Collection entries
┄┄┄┄┄┄

/-! ## `hmacEffect` -/

@[simp] theorem hmacEffect_cmd (h : List Byte → Digest) (k m : List Byte) (s : State) : (hmacEffect h k m s).cmd = s.cmd := rfl
@[simp] theorem hmacEffect_len (h : List Byte → Digest) (k m : List Byte) (s : State) : (hmacEffect h k m s).len = s.len := rfl
@[simp] theorem hmacEffect_cap (h : List Byte → Digest) (k m : List Byte) (s : State) : (hmacEffect h k m s).cap = s.cap := rfl
@[simp] theorem hmacEffect_keyLen (h : List Byte → Digest) (k m : List Byte) (s : State) : (hmacEffect h k m s).keyLen = s.keyLen := rfl
@[simp] theorem hmacEffect_time (h : List Byte → Digest) (k m : List Byte) (s : State) : (hmacEffect h k m s).time = s.time := rfl
@[simp] theorem hmacEffect_tStep (h : List Byte → Digest) (k m : List Byte) (s : State) : (hmacEffect h k m s).tStep = s.tStep := rfl
@[simp] theorem hmacEffect_digits (h : List Byte → Digest) (k m : List Byte) (s : State) : (hmacEffect h k m s).digits = s.digits := rfl
@[simp] theorem hmacEffect_result (h : List Byte → Digest) (k m : List Byte) (s : State) : (hmacEffect h k m s).result = 20#32 := rfl
@[simp] theorem hmacEffect_err (h : List Byte → Digest) (k m : List Byte) (s : State) : (hmacEffect h k m s).err = 0#3 := rfl
@[simp] theorem hmacEffect_dig (h : List Byte → Digest) (k m : List Byte) (s : State) : (hmacEffect h k m s).dig = hmac h k m := rfl
@[simp] theorem hmacEffect_given (h : List Byte → Digest) (k m : List Byte) (s : State) : (hmacEffect h k m s).given = { s.given with outcome := true, dig := true } := rfl
@[simp] theorem hmacEffect_ibuf (h : List Byte → Digest) (k m : List Byte) (s : State) : (hmacEffect h k m s).ibuf = s.ibuf := rfl
@[simp] theorem hmacEffect_kbuf (h : List Byte → Digest) (k m : List Byte) (s : State) : (hmacEffect h k m s).kbuf = s.kbuf := rfl
@[simp] theorem hmacEffect_obuf (h : List Byte → Digest) (k m : List Byte) (s : State) : (hmacEffect h k m s).obuf = s.obuf := rfl
@[simp] theorem hmacEffect_phase (h : List Byte → Digest) (k m : List Byte) (s : State) : (hmacEffect h k m s).phase = .idle := rfl
@[simp] theorem hmacEffect_scratch (h : List Byte → Digest) (k m : List Byte) (s : State) : (hmacEffect h k m s).scratch = freeScratch s.fresh := rfl
@[simp] theorem hmacEffect_draws (h : List Byte → Digest) (k m : List Byte) (s : State) : (hmacEffect h k m s).draws = s.draws := rfl
@[simp] theorem hmacEffect_fresh (h : List Byte → Digest) (k m : List Byte) (s : State) : (hmacEffect h k m s).fresh = s.fresh + 1 := rfl
@[simp] theorem hmacEffect_host (h : List Byte → Digest) (k m : List Byte) (s : State) : (hmacEffect h k m s).host = s.host := rfl
@[simp] theorem hmacEffect_seen (h : List Byte → Digest) (k m : List Byte) (s : State) : (hmacEffect h k m s).seen = s.seen := rfl

/-! ## `placeCommand` -/

@[simp] theorem placeCommand_cmd (op : Byte) (s : State) : (placeCommand op s).cmd = s.cmd := rfl
@[simp] theorem placeCommand_len (op : Byte) (s : State) : (placeCommand op s).len = s.len := rfl
@[simp] theorem placeCommand_cap (op : Byte) (s : State) : (placeCommand op s).cap = s.cap := rfl
@[simp] theorem placeCommand_keyLen (op : Byte) (s : State) : (placeCommand op s).keyLen = s.keyLen := rfl
@[simp] theorem placeCommand_time (op : Byte) (s : State) : (placeCommand op s).time = s.time := rfl
@[simp] theorem placeCommand_tStep (op : Byte) (s : State) : (placeCommand op s).tStep = s.tStep := rfl
@[simp] theorem placeCommand_digits (op : Byte) (s : State) : (placeCommand op s).digits = s.digits := rfl
@[simp] theorem placeCommand_result (op : Byte) (s : State) : (placeCommand op s).result = s.result := rfl
@[simp] theorem placeCommand_err (op : Byte) (s : State) : (placeCommand op s).err = s.err := rfl
@[simp] theorem placeCommand_dig (op : Byte) (s : State) : (placeCommand op s).dig = s.dig := rfl
@[simp] theorem placeCommand_given (op : Byte) (s : State) : (placeCommand op s).given = operandsGiven s.given := rfl
@[simp] theorem placeCommand_ibuf (op : Byte) (s : State) : (placeCommand op s).ibuf = s.ibuf := rfl
@[simp] theorem placeCommand_kbuf (op : Byte) (s : State) : (placeCommand op s).kbuf = s.kbuf := rfl
@[simp] theorem placeCommand_obuf (op : Byte) (s : State) : (placeCommand op s).obuf = s.obuf := rfl
@[simp] theorem placeCommand_phase (op : Byte) (s : State) : (placeCommand op s).phase = .idle := rfl
@[simp] theorem placeCommand_scratch (op : Byte) (s : State) : (placeCommand op s).scratch = s.scratch := rfl
@[simp] theorem placeCommand_draws (op : Byte) (s : State) : (placeCommand op s).draws = s.draws := rfl
@[simp] theorem placeCommand_fresh (op : Byte) (s : State) : (placeCommand op s).fresh = s.fresh := rfl
@[simp] theorem placeCommand_host (op : Byte) (s : State) : (placeCommand op s).host = .command op :: s.host := rfl
@[simp] theorem placeCommand_seen (op : Byte) (s : State) : (placeCommand op s).seen = s.seen := rfl

/-! ## The host's reset, a buffer replaced, and what a read reports -/

@[simp] theorem assertReset_phase (s : State) : (assertReset s).phase = .idle := rfl
@[simp] theorem assertReset_ibuf (s : State) : (assertReset s).ibuf = s.ibuf := rfl
@[simp] theorem assertReset_kbuf (s : State) : (assertReset s).kbuf = s.kbuf := rfl
@[simp] theorem assertReset_obuf (s : State) :
    (assertReset s).obuf = if s.phase = .idle then s.obuf else Memory.spoil s.obuf s.cap.toNat (freeObuf s.fresh) := rfl
@[simp] theorem assertReset_host (s : State) : (assertReset s).host = s.host := rfl
@[simp] theorem assertReset_seen (s : State) : (assertReset s).seen = s.seen := rfl
@[simp] theorem assertReset_draws (s : State) : (assertReset s).draws = s.draws := rfl
@[simp] theorem assertReset_given (s : State) : (assertReset s).given = { Given.nothing with outcome := decide (s.phase ≠ .idle) } := rfl
@[simp] theorem assertReset_fresh (s : State) : (assertReset s).fresh = s.fresh + 1 := rfl

@[simp] theorem buffer_setBuffer_same (s : State) (b : BufferId) (m : Memory) : buffer (setBuffer s b m) b = m := by
  cases b <;> rfl

theorem buffer_setBuffer_other (s : State) {b c : BufferId} (m : Memory) (h : c ≠ b) :
    buffer (setBuffer s b m) c = buffer s c := by
  cases b <;> cases c <;> first | rfl | exact absurd rfl h

@[simp] theorem setBuffer_phase (s : State) (b : BufferId) (m : Memory) : (setBuffer s b m).phase = s.phase := by
  cases b <;> rfl

@[simp] theorem setBuffer_given (s : State) (b : BufferId) (m : Memory) : (setBuffer s b m).given = s.given := by
  cases b <;> rfl

@[simp] theorem reported_true {α : Type} (v : α) : reported true v = some v := rfl
@[simp] theorem reported_false {α : Type} (v : α) : reported false v = none := rfl

@[simp] theorem loadBuffer_given (b : BufferId) (bytes : List Byte) (s : State) :
    (loadBuffer b bytes s).given = givenLoad b bytes.length s.given := rfl
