/-! ## One step -/

theorem inv_phaseStep {s t : State} (hs : Inv s) (h : phaseStep s = .next t) : Inv t := by
  obtain ⟨hb, hp⟩ := (inv_iff s).1 hs
  unfold PhaseInv at hp
  rw [phaseStep_eq, phaseStepWith] at h
  cases hph : s.phase <;> rw [hph] at hp h
  case idle => cases h; exact hs
  case encCheck => exact inv_encCheck hb hp h
  case encAbsorb => exact inv_encAbsorb hb hp h
  case encDrain => exact inv_encDrain hb hp h
  case encTail => exact inv_encTail hb hp h
  case encPad => exact inv_encPad hb hp h
  case encTerm => exact inv_encTerm hb h
  case decInit => exact inv_decInit hb hp h
  case decScan => exact inv_decScan hb hp h
  case decEnd => cases h; exact inv_succeed (s := setAcc 0#32 0 s.phase s) hb _
  case hmCmd => exact inv_hmCmd hb hp h
  case hmNorm => exact inv_hmNorm hb hp h
  case hmPads => exact inv_hmPads hb hp h
  case hmInner => exact inv_hmInner hb hp h
  case hmOuter => exact inv_hmOuter hb hp h
  case hmDone => exact inv_hmDone hb h
  case toCheck => exact inv_toCheck hb hp h
  case toCtr => exact inv_toCtr hb hp h
  case toTrunc => exact inv_toTrunc hb h
  case gsRand => exact inv_gsRand hb h
  case gsCheck => exact inv_gsCheck hb h

/-- The invariant does not look at what the host will do. -/
theorem Inv.withHost {s : State} (h : Inv s) (host : List HostAction) : Inv { s with host := host } := h

/-- Settles O54: in `IDLE` a host action, otherwise a reset or one phase rule, each of which keeps the invariant. -/
theorem stepKeepsInvariant : Obligations.StepKeepsInvariant := by
  intro s t hs h
  obtain ⟨hb, -⟩ := (inv_iff s).1 hs
  by_cases hp : s.phase = .idle
  · cases hhost : s.host with
    | nil =>
      rw [step_idle_nothing hp hhost] at h
      cases h
      exact hs
    | cons a rest =>
      rw [step_idle_action hp hhost] at h
      exact inv_hostAct (s := { s with host := rest }) hb hp h
  · obtain ⟨rest, -, hreset⟩ | ⟨host, hphase⟩ := step_running_cases hp
    · rw [hreset] at h
      cases h
      exact inv_assertReset (s := { s with host := rest }) hb
    · rw [hphase] at h
      exact inv_phaseStep (hs.withHost host) h

end Sys2Proof.Machine

namespace Sys2Proof.Machine

/-! ## A running command goes on

In a state that meets the invariant every access a phase rule forms is in range, so the rule answers a next state. -/

/-- What goes on after an access that succeeds, whatever it gives, answers a next state. -/
theorem orFault_goesOn {α : Type} {r : Except Fault α} {k : α → Answer} (hr : ∃ a, r = .ok a)
    (hk : ∀ a, ∃ t, k a = .next t) : ∃ t, orFault r k = .next t := by
  obtain ⟨a, rfl⟩ := hr
  exact hk a

/-- The whole of an input buffer that is written can be read. -/
theorem exists_memReadAll_of_written {s : State} {b : BufferId} (h : Written (buffer s b) (bufferSize s b)) :
    ∃ v, memReadAll s b = .ok v := by
  obtain ⟨v, hv⟩ := exists_readRange_of_written h
  obtain ⟨hlen, hholds⟩ := (readRange_eq_some_iff ..).1 hv
  exact ⟨v, (memReadAll_eq_ok_iff s b v).2 ⟨hlen.symm, hholds⟩⟩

┄┄┄┄┄┄

» **Task details**
Each line from the top of the records down to the one with "m s).draws = s.draws := rfl" must be retyped exactly; include both ends and nothing else.

» **Response**
/-! ## `hmacEffect` -/

@[simp] theorem hmacEffect_cmd (h : List Byte → Digest) (k m : List Byte) (s : State) : (hmacEffect h k m s).cmd = s.cmd := rfl
@[simp] theorem hmacEffect_len (h : List Byte → Digest) (k m : List Byte) (s : State) : (hmacEffect h k m s).len = s.len := rfl
@[simp] theorem hmacEffect_cap (h : List Byte → Digest) (k m : List Byte) (s : State) : (hmacEffect h k m s).cap = s.cap := rfl
@[simp] theorem hmacEffect_keyLen (h : List Byte → Digest) (k m : List Byte) (s : State) : (hmacEffect h k m s).keyLen = s.keyLen := rfl
@[simp] theorem hmacEffect_time (h : List Byte → Digest) (k m : List Byte) (s : State) : (hmacEffect h k m s).time = s.time := rfl
@[simp] theorem hmacEffect_tStep (h : List Byte → Digest) (k m : List Byte) (s : State) : (hmacEffect h k m s).tStep = s.tStep := rfl
@[simp] theorem hmacEffect_digits (h : List Byte → Digest) (k m : List Byte) (s : State) : (hmacEffect h k m s).digits = s.digits := rfl
@[simp] theorem hmacEffect_result (h : List Byte → Digest) (k m : List Byte) (s : State) : (hmacEffect h k m s).result = 20#32 := rfl
@[simp] theorem hmacEffect_err (h : List Byte → Digest) (k m : List Byte) (s : State) : (hmacEffect h k m s).err = 0#3 := rfl
@[simp] theorem hmacEffect_dig (h : List Byte → Digest) (k m : List Byte) (s : State) : (hmacEffect h k m s).dig = hmac h k m := rfl
@[simp] theorem hmacEffect_given (h : List Byte → Digest) (k m : List Byte) (s : State) : (hmacEffect h k m s).given = { s.given with outcome := true, dig := true } := rfl
@[simp] theorem hmacEffect_ibuf (h : List Byte → Digest) (k m : List Byte) (s : State) : (hmacEffect h k m s).ibuf = s.ibuf := rfl
@[simp] theorem hmacEffect_kbuf (h : List Byte → Digest) (k m : List Byte) (s : State) : (hmacEffect h k m s).kbuf = s.kbuf := rfl
@[simp] theorem hmacEffect_obuf (h : List Byte → Digest) (k m : List Byte) (s : State) : (hmacEffect h k m s).obuf = s.obuf := rfl
@[simp] theorem hmacEffect_phase (h : List Byte → Digest) (k m : List Byte) (s : State) : (hmacEffect h k m s).phase = .idle := rfl
@[simp] theorem hmacEffect_scratch (h : List Byte → Digest) (k m : List Byte) (s : State) : (hmacEffect h k m s).scratch = freeScratch s.fresh := rfl
@[simp] theorem hmacEffect_draws (h : List Byte → Digest) (k m : List Byte) (s : State) : (hmacEffect h k m s).draws = s.draws := rfl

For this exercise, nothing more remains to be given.